Even without the support of the Barnard Student Government Association, Columbia's other three undergraduate student councils are moving forward with their boycott of Baker field's concession stands at Homecoming this weekend.

The boycott was initiated by the Columbia College Student Council on Sunday night in response to a new Athletics Department policy banning students from bringing their own alcohol to Baker field this weekend and eliminating tailgating from the parking area. On Monday night, the Engineering Student Council voted to join the boycott.

In a closed vote Tuesday night, the General Studies Student Council decided to join the effort as well and allocated money for the purchase of t-shirts reading "Support the team, not the policy."

After the meeting, GSSC released a statement stressing "unity with the other undergraduate councils." Council president Stephen Davis added that the council decision to support CCSC was not a form of lobbying for more involvement in overall campus government or joint-events, a long-time grievance within GSSC.

"I think there is clear separation between the Baker Field issue and this other issue," he said. "This is an example of where we think it's important to be united and work together just as we would expect there would be cooperation in other events and other policy issues and events."

Barnard's SGA, however, decided against voting on a boycott and voted instead to post an online petition allowing concerned students to express their dissatisfaction.

"We feel supporting the boycott would burn the bridges we've built with the administration," said SGA president M.A. Moutoussis, BC '06.

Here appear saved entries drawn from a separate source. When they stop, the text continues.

-- ==== Sys2Proof/Safety.lean ====
section
/-! DEFINITION. The terms the claims use: a reference replay of a token stream, the contents of the hidden
stores, and the invariant that holds between steps. -/

namespace Sys2Proof.Machine

/-- A list repeated cyclically to a length: "the last `t_off` symbols before the token repeated cyclically to
length `t_len`" (44_reconstructor.md R181). -/
def cyclic (base : List Symbol) (len : Nat) : List Symbol :=
  (List.range len).map (fun i => base.getD (i % base.length) 0)

/-- One token applied to an output buffer, in the closed form of 44_reconstructor.md R177 to R183: none where
the token raises InvalidBackReference. Written without the copy loop of the machine. -/
def replayToken (outs : List Symbol) (t : Token) : Option (List Symbol) :=
  if t.off = 0 ∧ t.len = 0 then some (outs ++ [t.lit])
  else if t.off = 0 ∨ outs.length < t.off then none
  else some (outs ++ cyclic (outs.drop (outs.length - t.off)) t.len ++ [t.lit])

/-- A token stream applied in order; none at the first token that raises (60_exceptions.md R228). -/
def replay : List Symbol → List Token → Option (List Symbol)
  | outs, [] => some outs
  | outs, t :: ts =>
    match replayToken outs t with
    | some outs' => replay outs' ts
    | none => none

/-- What the window matcher emits: a literal, or a copy with `1 <= length <= offset <= W`
(30_encoding.md R94, 41_window_matcher.md R124, R125). -/
def Canonical (t : Token) : Prop :=
  (t.off = 0 ∧ t.len = 0) ∨ (1 ≤ t.len ∧ t.len ≤ t.off ∧ t.off ≤ Config.W)

/-- The container of a token list: its six-byte layouts and nothing else (30_encoding.md R83). -/
def containerOf (ts : List Token) : List Byte := ts.flatMap packToken

/-- A byte space lists exactly these bytes from index 0. -/
def Holds (mem : Memory) (bs : List Byte) : Prop := ∀ a, Memory.read mem a = bs[a]?

/-- WIN at `pos`: slot `j mod W` holds `SYM[j]` for every `j` with `pos -. W <= j < pos`, and a slot no such `j`
maps to is invalid (10_state.md R38). -/
def WinHolds (W : Nat) (win : Store Symbol) (sym : List Symbol) (pos : Nat) : Prop :=
  (∀ j, pos - W ≤ j → j < pos → Store.read win (j % W) = sym[j]?) ∧
  (∀ k, (∀ j, pos - W ≤ j → j < pos → j % W ≠ k) → Store.read win k = none)

/-- HIST at `n`: slot `j mod HCAP` holds `OUTS[j]` for every `j` with `n -. HCAP <= j < n`
(10_state.md R39). -/
def HistHolds (hist : Store Symbol) (outs : List Symbol) (n : Nat) : Prop :=
  ∀ j, n - Config.HCAP ≤ j → j < n → Store.read hist (j % Config.HCAP) = outs[j]?

/-- The four sparse stores keep their canonical form. -/
def StoresWf (s : State) : Prop :=
  Memory.wf s.ibuf = true ∧ Memory.wf s.obuf = true ∧ Store.wf s.win = true ∧ Store.wf s.hist = true

/-- STATUS, ERR, OUT_LEN and the operation in progress agree (10_state.md R32, R33, R35, 70_reset_and_hazards.md
R279). -/
def OutcomeOk (s : State) : Prop :=
  (s.status = .busy ↔ s.stage ≠ .idle) ∧ (s.status = .failed ↔ s.err ≠ .none) ∧
  (s.status ≠ .done → s.stage ≠ .closing → s.outLen = 0)

/-- DECODE after ingestion and the check: WORDS is the input in words, three per token
(42_token_codec.md R143 to R145). -/
def WordsIn (s : State) : Prop :=
  s.cmd = 2 ∧ s.sym = symbolsOf (inputBytes s) ∧ s.nwords = s.sym.length ∧
  s.nwords % Config.TRIPLE = 0 ∧ s.m = s.nwords / Config.TRIPLE

/-- ENCODE after SYMRD: SYM is the input in symbols (40_symbol_io.md R100). -/
def SymbolsIn (s : State) : Prop :=
  s.cmd = 1 ∧ s.sym = symbolsOf (inputBytes s) ∧ s.nsym = s.sym.length

/-- The emitted tokens cover the symbols before `pos`: `pos` is the sum of `length + 1`, they replay to
`SYM[0 .. pos)`, and at `pos = nsym` their number is at most `nsym` and at least `nsym / (W + 1)` rounded up
(41_window_matcher.md R127). -/
def CoversPrefix (s : State) (ts : List Token) : Prop :=
  (ts.map (fun t => t.len + 1)).sum = s.pos ∧ s.nsym = s.sym.length ∧
  replay [] ts = some (s.sym.take s.pos) ∧
  (s.pos = s.nsym → ts.length ≤ s.nsym ∧ s.nsym ≤ ts.length * (Config.W + 1))

/-- The result of a finished ENCODE: a container of canonical tokens that replay to SYM
(70_reset_and_hazards.md R279, 42_token_codec.md R142, 41_window_matcher.md R127). -/
def EncodeDone (s : State) : Prop :=
  s.cmd = 1 ∧ s.pos = s.nsym ∧ s.nsym = s.sym.length ∧ s.oddOut = BitVec.ofNat 1 (s.opLen % 2) ∧
  ∃ ts : List Token, (∀ t ∈ ts, Canonical t) ∧ replay [] ts = some s.sym ∧
    s.wcnt = Config.TRIPLE * ts.length ∧ s.outLen = 2 * s.wcnt ∧ Holds s.obuf (containerOf ts)

/-- The result of a finished DECODE: the bytes of the symbols the token stream replays to
(70_reset_and_hazards.md R279, 40_symbol_io.md R102, R103). -/
def DecodeDone (s : State) : Prop :=
  s.cmd = 2 ∧ s.tpc = s.m ∧ 1 ≤ s.m ∧ s.m ≤ s.n ∧ s.outs.length = s.n ∧
  replay [] (tokensOf s.sym) = some s.outs ∧
  s.outLen = decodedLength s.n s.opOdd ∧ Holds s.obuf (bytesOf s.outs)

/-- What holds when a stage is about to run. -/
def StageOk (s : State) : Prop :=
  match s.stage with
  | .idle => s.status = .done → s.tokq = [] ∧ (EncodeDone s ∨ DecodeDone s)
  | .symrd =>
    s.cmd = 1 ∧ s.sym = [] ∧ s.tokq = [] ∧ s.pos = 0 ∧ s.wcnt = 0 ∧ s.obuf = [] ∧ s.win = []
  | .matching =>
    SymbolsIn s ∧ s.pos ≤ s.nsym ∧ s.wcnt = 0 ∧ s.obuf = [] ∧ WinHolds Config.W s.win s.sym s.pos ∧
    (∀ t ∈ s.tokq, Canonical t) ∧ replay [] s.tokq = some (s.sym.take s.pos)
  | .serializing =>
    SymbolsIn s ∧ s.pos = s.nsym ∧
    ∃ written : List Token, s.wcnt = Config.TRIPLE * written.length ∧ Holds s.obuf (containerOf written) ∧
      (∀ t ∈ written ++ s.tokq, Canonical t) ∧ replay [] (written ++ s.tokq) = some s.sym
  | .tokdes =>
    s.cmd = 2 ∧ s.tokq = [] ∧ s.outs = [] ∧ s.n = 0 ∧ s.tpc = 0 ∧ s.obuf = [] ∧ s.hist = []
  | .degroup =>
    WordsIn s ∧ s.tokq = [] ∧ s.outs = [] ∧ s.n = 0 ∧ s.tpc = 0 ∧ s.obuf = [] ∧ s.hist = []
  | .reconstruct =>
    WordsIn s ∧ 1 ≤ s.m ∧ s.tpc ≤ s.m ∧ s.tpc ≤ s.n ∧ s.outs.length = s.n ∧ s.obuf = [] ∧
    HistHolds s.hist s.outs s.n ∧ s.tokq = (tokensOf s.sym).drop s.tpc ∧
    replay [] ((tokensOf s.sym).take s.tpc) = some s.outs
  | .symwr =>
    WordsIn s ∧ 1 ≤ s.m ∧ s.tpc = s.m ∧ s.m ≤ s.n ∧ s.outs.length = s.n ∧ s.obuf = [] ∧ s.tokq = [] ∧
    replay [] (tokensOf s.sym) = some s.outs
  | .closing => s.tokq = [] ∧ DecodeDone s

/-- The invariant between steps. -/
def Inv (s : State) : Prop := StoresWf s ∧ OutcomeOk s ∧ StageOk s

/-- What the host can observe of an operation (45_operations.md R205): STATUS, ERR, OUT_LEN, and in DONE the
bytes of the result. -/
structure Observed where
  status : Status
  err : Err
  outLen : Nat
  result : List Byte
  deriving DecidableEq, Repr

/-- The observation of a state; no result before DONE (20_memory.md R55). -/
def observe (s : State) : Observed where
  status := s.status
  err := s.err
  outLen := s.outLen
  result := if s.status = .done then resultBytes s else []

/-- `k` steps of the machine, stopping at a fault or a refusal. -/
def runSteps : Nat → State → Result
  | 0, s => .next s
  | k + 1, s =>
    match step s with
    | .next t => runSteps k t
    | .fault r => .fault r
    | .refused r => .refused r

/-- The host's set-up before a command (70_reset_and_hazards.md R265, R266): the whole input in IBUF, its length
in IN_LEN, ODD_IN; nothing further in the inbox. -/
def hostSetup (input : List Byte) (odd : BitVec 1) (s : State) : State :=
  { s with ibuf := Memory.writeList s.ibuf 0 input, inLen := input.length, oddIn := odd, inbox := [] }

/-- The set-up as host actions: the input byte by byte in increasing index order, IN_LEN, ODD_IN
(70_reset_and_hazards.md R265, R266). -/
def setupActions (input : List Byte) (odd : BitVec 1) : List HostAct :=
  input.zipIdx.map (fun e => .writeIbuf e.2 e.1) ++ [.writeInLen input.length, .writeOddIn odd]

/-- The set-up followed by the write of a command code as the host's next action. -/
def hostCommand (code : BitVec 2) (input : List Byte) (odd : BitVec 1) (s : State) : State :=
  { hostSetup input odd s with inbox := [.writeCmd code] }

end Sys2Proof.Machine
end

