-- ==== Sys2Proof/Laws/Step.lean ====
section
/-! SUPPORT. What a step adds around exec, stage by stage, and what the acceptance of a command answers. -/

namespace Sys2Proof.Machine

theorem step_eq_cycle (s : State) : step s = cycle s := rfl

/-- With no host action waiting the engine takes its step. -/
theorem step_of_inbox_nil {s : State} (h : s.inbox = []) : step s = engineStep s := by
  simp only [step, cycle, h]

/-- A waiting host action is taken first. -/
theorem step_of_inbox_cons {s : State} {a : HostAct} {rest : List HostAct} (h : s.inbox = a :: rest) :
    step s = hostStep a { s with inbox := rest } := by
  simp only [step, cycle, h]

@[simp] theorem thenStage_next (st : Stage) (t : State) :
    thenStage st (.next t) = if t.status = .busy then .next { t with stage := st } else .next t := rfl

theorem engineStep_idle {s : State} (h : s.stage = .idle) : engineStep s = .next s := by
  simp only [engineStep, h]

theorem engineStep_symrd {s : State} (h : s.stage = .symrd) :
    engineStep s = thenStage .matching (exec .symrd s) := by
  simp only [engineStep, h]

theorem engineStep_matching {s : State} (h : s.stage = .matching) :
    engineStep s = if s.pos < s.nsym then exec .matcher s else .next { s with stage := .serializing } := by
  simp only [engineStep, h]

theorem engineStep_serializing_nil {s : State} (h : s.stage = .serializing) (hq : s.tokq = []) :
    engineStep s = .next (completeEncode s) := by
  simp only [engineStep, h, hq]

theorem engineStep_serializing_cons {s : State} (h : s.stage = .serializing) {t : Token} {rest : List Token}
    (hq : s.tokq = t :: rest) : engineStep s = exec .tokser s := by
  simp only [engineStep, h, hq]

theorem engineStep_tokdes {s : State} (h : s.stage = .tokdes) :
    engineStep s = thenStage .degroup (exec .tokdes s) := by
  simp only [engineStep, h]

theorem engineStep_degroup {s : State} (h : s.stage = .degroup) :
    engineStep s = thenStage .reconstruct (exec .degroup s) := by
  simp only [engineStep, h]

theorem engineStep_reconstruct {s : State} (h : s.stage = .reconstruct) :
    engineStep s = if s.tpc < s.m then runToken s else .next { s with stage := .symwr } := by
  simp only [engineStep, h]

theorem engineStep_symwr {s : State} (h : s.stage = .symwr) :
    engineStep s = thenStage .closing (exec .symwr s) := by
  simp only [engineStep, h]

theorem engineStep_closing {s : State} (h : s.stage = .closing) : engineStep s = .next (completeDecode s) := by
  simp only [engineStep, h]

/-- The token fetch: the classified head of the queue, run on the state with the head latched and taken off
(44_reconstructor.md R176). -/
theorem runToken_cons {s : State} {t : Token} {rest : List Token} (hq : s.tokq = t :: rest) :
    runToken s = exec (classify (fieldWord t.off) (fieldWord t.len) t.lit) (latchToken t rest s) := by
  simp only [runToken, hq, latchedInstr, latchToken, decodeToken_tokenBits]

/-- The token that a latched queue token stands for is the queue token, when its fields are words. -/
theorem fieldWord_toNat_of_lt {v : Nat} (h : v < 65536) : (fieldWord v).toNat = v := by
  simp [fieldWord]
  omega

theorem execEncode_accepted {s : State} (h : s.status ≠ .busy) : execEncode s = .next (acceptEncode s) := by
  unfold execEncode
  rw [if_neg h, if_pos (withinCap_eq_true _)]

theorem execDecode_accepted {s : State} (h : s.status ≠ .busy) : execDecode s = .next (acceptDecode s) := by
  unfold execDecode
  rw [if_neg h, if_pos (withinCap_eq_true _)]

theorem execEncode_busy {s : State} (h : s.status = .busy) : execEncode s = .next s := by
  unfold execEncode
  rw [if_pos h]

theorem execDecode_busy {s : State} (h : s.status = .busy) : execDecode s = .next s := by
  unfold execDecode
  rw [if_pos h]

/-- Everything a TOKSER step can do (42_token_codec.md R140, R141). -/
theorem execTokser_cases (s : State) :
    (s.tokq = [] ∧ execTokser s = .next s) ∨
    (∃ t rest, s.tokq = t :: rest ∧ fitsWord t.off = true ∧ fitsWord t.len = true ∧
      execTokser s = .next { s with obuf := Memory.writeList s.obuf (2 * s.wcnt) (packToken t),
                                    wcnt := s.wcnt + Config.TRIPLE, tokq := rest }) ∨
    (∃ t rest, s.tokq = t :: rest ∧ (fitsWord t.off = false ∨ fitsWord t.len = false) ∧
      execTokser s = .next (raise .encodingOverflow s)) := by
  unfold execTokser
  cases hq : s.tokq with
  | nil => exact .inl ⟨rfl, rfl⟩
  | cons t rest =>
    right
    cases h1 : fitsWord t.off <;> cases h2 : fitsWord t.len
    · exact .inr ⟨t, rest, rfl, .inl h1, by simp [h1]⟩
    · exact .inr ⟨t, rest, rfl, .inl h1, by simp [h1]⟩
    · exact .inr ⟨t, rest, rfl, .inr h2, by simp [h1, h2]⟩
    · exact .inl ⟨t, rest, rfl, h1, h2, by simp [h1, h2]⟩

/-- Everything TOKDES can do (42_token_codec.md R143 to R145). -/
theorem execTokdes_cases (s : State) :
    ((ingestWords s).nwords % 3 = 0 ∧
      execTokdes s = .next { ingestWords s with m := (ingestWords s).nwords / 3 }) ∨
    ((ingestWords s).nwords % 3 ≠ 0 ∧
      execTokdes s = .next (raise .malformedContainer (ingestWords s))) := by
  by_cases h : (ingestWords s).nwords % 3 = 0
  · exact .inl ⟨h, if_neg (not_not.mpr h)⟩
  · exact .inr ⟨h, if_pos h⟩

/-- SYMWR when OUTS is whole (40_symbol_io.md R102, R103). -/
theorem execSymwr_next {s : State} (h : s.outs.length = s.n) :
    execSymwr s = .next { s with obuf := Memory.writeList s.obuf 0 (bytesOf s.outs),
                                 outLen := decodedLength s.n s.opOdd } := by
  unfold execSymwr
  rw [if_neg (by omega), List.take_of_length_le (by omega)]

@[simp] theorem runSteps_zero (s : State) : runSteps 0 s = .next s := rfl

theorem runSteps_succ {s t : State} (k : Nat) (h : step s = .next t) : runSteps (k + 1) s = runSteps k t := by
  simp only [runSteps, h]

/-- Two runs in a row are one run. -/
theorem runSteps_add {s t : State} (j k : Nat) (h : runSteps j s = .next t) :
    runSteps (j + k) s = runSteps k t := by
  induction j generalizing s with
  | zero => simp at h; simp [h]
  | succ j ih =>
    rw [show j + 1 + k = (j + k) + 1 by omega]
    simp only [runSteps] at h ⊢
    cases hs : step s with
    | next u => rw [hs] at h; exact ih h
    | fault r => rw [hs] at h; cases h
    | refused r => rw [hs] at h; cases h

end Sys2Proof.Machine
end

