theorem test_witness_StepKeepsInvariant :
    Inv encReady ∧ after (fun t => t.pos) (step encReady) = some 1 ∧
      Inv decReady ∧ after (fun t => t.outs) (step decReady) = some [0x4100] :=
  ⟨test_inv_encReady, by decide, test_inv_decReady, by decide⟩

theorem test_witness_InvariantStatesNeverFault : Inv encCovered := test_inv_encCovered

theorem test_witness_EveryOperationTerminates :
    Inv decReady ∧ decReady.status = .busy ∧ decReady.inbox = [] := ⟨test_inv_decReady, by decide, by decide⟩

theorem test_witness_OperationsArePure :
    State.reset.status ≠ .busy ∧ { decReady with status := .failed }.status ≠ .busy ∧
      ((1 : BitVec 2) = 1 ∨ (1 : BitVec 2) = 2) ∧ (1 : BitVec 2) ≠ 2 := by decide

theorem test_witness_EncodeOfEmptyAndOfOneByte : { decReady with status := .done }.status ≠ .busy := by decide

theorem test_witness_DecodeOfEncodeRoundTrip :
    State.reset.status ≠ .busy ∧ ([0x41] : List Byte) ≠ [] := by decide

theorem test_witness_ContainerCutAtTokenDecodesToPrefix :
    State.reset.status ≠ .busy ∧ 1 ≤ 8 ∧
      after (fun t => (t.status, t.outs))
        (runSteps 8 (hostCommand 2 [0, 0, 0, 0, 0x41, 0x42, 0, 1, 0, 1, 0x41, 0x43] 0 State.reset)) =
        some (.done, [0x4142, 0x4142, 0x4143]) ∧
      1 ≤ 1 ∧ 6 * 1 ≤ 12 ∧ 6 * 2 ≤ 12 := by decide

end Sys2Proof.Tests
end

section
/-! What each instruction can do, said once: `Effect` lists every next state of `exec`, and `exec_effect` shows that
the list is complete. Statements about all instructions go by cases on it. -/

namespace Sys2Proof.Machine

/-- One of the four token classes (30_encoding.md R86). -/
def isToken : Instr → Bool
  | .lit _ | .copy _ _ _ | .rsv0 _ _ | .rsvl0 _ _ => true
  | _ => false

/-- OUTS has grown at its end and HIST with it; of the rest only the copy's registers and `tpc` may differ
(44_reconstructor.md R177 to R181). -/
structure Appends (s t : State) : Prop where
  frame : t = { s with outs := t.outs, hist := t.hist, n := t.n, start := t.start, i := t.i, tpc := t.tpc }
  outs_prefix : s.outs <+: t.outs
  hist_holds : s.outs.length = s.n → HistHolds s.hist s.outs s.n →
    t.outs.length = t.n ∧ HistHolds t.hist t.outs t.n
  hist_wf : Store.wf s.hist = true → Store.wf t.hist = true

/-- Setting the copy's registers and `tpc` appends nothing. -/
theorem Appends.registers (s : State) (start i tpc : Nat) :
    Appends s { s with start := start, i := i, tpc := tpc } :=
  ⟨rfl, List.prefix_refl _, fun hlen hh => ⟨hlen, hh⟩, id⟩

/-- The frame with the changed fields named, so that a field outside them is unchanged by `rfl`. -/
theorem Appends.exists_eq {s t : State} (h : Appends s t) : ∃ outs hist n start i tpc,
    t = { s with outs := outs, hist := hist, n := n, start := start, i := i, tpc := tpc } :=
  ⟨_, _, _, _, _, _, h.frame⟩

theorem Appends.trans {s t u : State} (h₁ : Appends s t) (h₂ : Appends t u) : Appends s u where
  frame := by rw [h₂.frame, h₁.frame]
  outs_prefix := h₁.outs_prefix.trans h₂.outs_prefix
  hist_holds hlen hh := (h₁.hist_holds hlen hh).elim h₂.hist_holds
  hist_wf := h₂.hist_wf ∘ h₁.hist_wf

/-- The one write OUTS has (20_memory.md R54). -/
theorem appends_appendOut (v : Symbol) (s : State) : Appends s (appendOut v s) where
  frame := rfl
  outs_prefix := List.prefix_append _ _
  hist_holds hlen hh := ⟨by simp [hlen], HistHolds_append v hlen hh⟩
  hist_wf := Store_wf_write _ v

theorem appends_finishToken (x : Symbol) (s : State) : Appends s (finishToken x s) :=
  (appends_appendOut x s).trans (.registers (appendOut x s) s.start s.i (s.tpc + 1))

theorem appends_copyLoop {count : Nat} {s t : State} (h : copyLoop count s = some t) : Appends s t := by
  induction count generalizing s with
  | zero =>
    cases h
    exact .registers t t.start t.i t.tpc
  | succ count ih =>
    simp only [copyLoop] at h
    split at h
    · next v _ =>
      exact ((appends_appendOut v s).trans (.registers (appendOut v s) s.start (s.i + 1) s.tpc)).trans (ih h)
    · cases h

/-- Everything the copy branch can do, in any state. -/
theorem copyBranch_cases {d l x : Symbol} {s t : State} (h : copyBranch d l x s = .next t) :
    t = raise .invalidBackReference s ∨ Appends s t := by
  unfold copyBranch at h
  split at h
  · cases h
    exact .inl rfl
  · split at h
    · next u hu =>
      cases h
      exact .inr (((Appends.registers s (s.n - d.toNat) 0 s.tpc).trans (appends_copyLoop hu)).trans
        (appends_finishToken x u))
    · cases h
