-- ==== Sys2Proof/Machine/Observe.lean ====
section
/-! DEFINITION. Machine/Observe.lean: the observable outputs (spec/10_state.md R41, spec/20_memory.md R78,
spec/50_pipeline_run_control.md R241). They are functions of the state and feed nothing back. -/

namespace Sys2Proof.Machine

/-- The code of STAGE on the `stage` output (R32). -/
def Stage.code : Stage → BitVec 3
  | .idle => 0
  | .fetch => 1
  | .decode => 2
  | .execute _ => 3
  | .writeBack _ _ => 4

/-- ALUOUT as 9 bits, the valid bit on top (R36, R241). -/
def AluOut.bits (a : AluOut) : BitVec 9 := BitVec.ofBool a.valid ++ a.value

/-- The output signals of R241. -/
structure Outputs where
  obsCell : BitVec 17
  r1 : Byte
  r2 : Byte
  pc : Byte
  zf : Bool
  sp : BitVec 9
  hp : BitVec 16
  stage : BitVec 3
  ir : BitVec 17
  aluOut : BitVec 9
  lsDepth : Nat
  ic : BitVec 5
  n : BitVec 9
  diag : BitVec 3
  diagLog : BitVec 4
  run : Bool
  halted : Bool
  deriving DecidableEq, Repr

/-- The observation read port: the cell at an address, 0 at or above N (R78, R241). -/
def State.obsCell (s : State) (a : Byte) : BitVec 17 :=
  if a.toNat < s.n.toNat then (s.mem.read a.toNat).bits else 0

/-- Every output, for an address on the observation port (R41, R241). -/
def State.outputs (s : State) (obsAddr : Byte) : Outputs where
  obsCell := s.obsCell obsAddr
  r1 := s.r1
  r2 := s.r2
  pc := s.pc
  zf := s.zf
  sp := s.sp
  hp := s.hp
  stage := s.stage.code
  ir := s.ir.bits
  aluOut := s.aluOut.bits
  lsDepth := s.ls.length
  ic := s.ic
  n := s.n
  diag := s.diag
  diagLog := s.diagLog
  run := s.run
  halted := s.halted

end Sys2Proof.Machine
end

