/-- Every step keeps the invariants of R43 and the canonical form of memory, from every state that has them; and `16 ≤ HP` as
long as no ALLOC wraps, which is said by what the step executes (R43, derived by the spec; R26). -/
def Obligations.StepKeepsTheInvariants : Prop :=
  ∀ s t : State, s.Inv → step s = .next t →
    t.Inv ∧ ∀ wrapped, s.heapFloor wrapped → t.heapFloor (wrapped || s.stepWraps)

/-- Every tick keeps them too, under every configuration and every host command, and never stops; HP can fall below 16 only at
the commit of an ALLOC that wraps, and a resetting event starts anew (R43, R243). -/
def Obligations.TickKeepsTheInvariants : Prop :=
  ∀ (c : Config) (inp : Inputs) (s : State), s.Inv →
    ∃ t, tick c inp s = .next t ∧ t.Inv ∧
      (∀ wrapped, s.heapFloor wrapped → t.heapFloor (wrapped || s.tickWraps)) ∧
      (inp.rst = true ∨ (s.stage = .idle ∧
        ((∃ ws, inp.cmd = .load ws) ∨ ∃ n, inp.cmd = .resize n ∧ 16 ≤ n.toNat ∧ n.toNat ≤ 256)) → t.heapFloor false)

/-! ## The text form -/

/-- Assembling an instruction's printed text gives its word (R111, R112, derived by the spec; D2, D6, D7). -/
def Obligations.PrintedTextAssemblesBack : Prop := ∀ i : Instr, asmLine (instrText i) = .word (encode i)

/-- Assembling a text: when each of its first sixteen non-empty lines assembles, the words in order, so as many as there are
such lines; when one of them is refused, nothing; lines beyond the sixteenth are neither assembled nor checked (R105, R111;
refusing is D6). -/
def Obligations.AssemblyTruncatesAtSixteen : Prop :=
  (∀ (text : List Char) (ws : List Word), ((linesOf text).take 16).map asmTokens = ws.map AsmResult.word →
    assemble text = some ws) ∧
  (∀ text : List Char, (∃ l ∈ (linesOf text).take 16, asmTokens l = .refused) → assemble text = none) ∧
  (∀ (text : List Char) (ws : List Word), assemble text = some ws → ws.length = min 16 (linesOf text).length) ∧
  ∀ a b : List Char, (linesOf a).take 16 = (linesOf b).take 16 → assemble a = assemble b

/-- The canonical bad words: an unknown mnemonic assembles to 0x0000, which decodes to unknown; a known mnemonic with a
non-numeric token (first character no digit and no sign) in its number position and no refused operand assembles to
`(op << 11) | 0x07FF`, whatever tokens follow, and such a word is malformed for every opcode (R102, R106, R107, R109, R111; D3,
D6, D13, D27). -/
def Obligations.BadLinesAssembleToRejectedWords : Prop :=
  (∀ (m : List Char) (ops : List (List Char)), (∀ r ∈ mnemonicRows, r.1 ≠ m) →
    asmTokens (m :: ops) = .word 0x0000#16) ∧
  decode (Cell.instr 0x0000#16) = .unknown ∧
  (∀ (ch : Char) (cs : List Char) (r : Reg) (more : List (List Char)),
    (ch.toNat < 48 ∨ 57 < ch.toNat) → ch ≠ '+' → ch ≠ '-' →
    asmTokens ("LOAD".toList :: Reg.text r :: (ch :: cs) :: more) = .word (BitVec.ofNat 16 (1 <<< 11 ||| 0x07FF)) ∧
    asmTokens ("STORE".toList :: (ch :: cs) :: Reg.text r :: more) = .word (BitVec.ofNat 16 (2 <<< 11 ||| 0x07FF)) ∧
    asmTokens ("JE".toList :: (ch :: cs) :: more) = .word (BitVec.ofNat 16 (10 <<< 11 ||| 0x07FF)) ∧
    asmTokens ("JNE".toList :: (ch :: cs) :: more) = .word (BitVec.ofNat 16 (11 <<< 11 ||| 0x07FF)) ∧
    asmTokens ("CALL".toList :: (ch :: cs) :: more) = .word (BitVec.ofNat 16 (14 <<< 11 ||| 0x07FF)) ∧
    asmTokens ("ALLOC".toList :: Reg.text r :: (ch :: cs) :: more) = .word (BitVec.ofNat 16 (16 <<< 11 ||| 0x07FF)) ∧
    asmTokens ("FOR".toList :: Reg.text r :: (ch :: cs) :: more) = .word (BitVec.ofNat 16 (17 <<< 11 ||| 0x07FF))) ∧
  ∀ op, 1 ≤ op → op ≤ 18 → decode (Cell.instr (BitVec.ofNat 16 (op <<< 11 ||| 0x07FF))) = .malformed
end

CCSC president Michelle Oh, CC '06, expressed disappointment that SGA would not be joining the boycott, but said she respected the council's decision. "I'll still be working with SGA throughout the year on other matters, and that doesn't change [CCSC's] resolve on this issue," she said.

Over the past few days, members of CCSC and ESC have repeatedly said that the tailgating policy merits going head to head with administration.

"Mutual respect is gained by calling [administrators] out when we think we're being treated unfairly," David Chait, CC '07 and junior class president, said on Monday.

The three councils will go forward with the boycott despite an e-mail sent to Oh and ESC president Tom Fazzio, SEAS '06, on Tuesday morning by Athletics Director Dr. M. Dianne Murphy.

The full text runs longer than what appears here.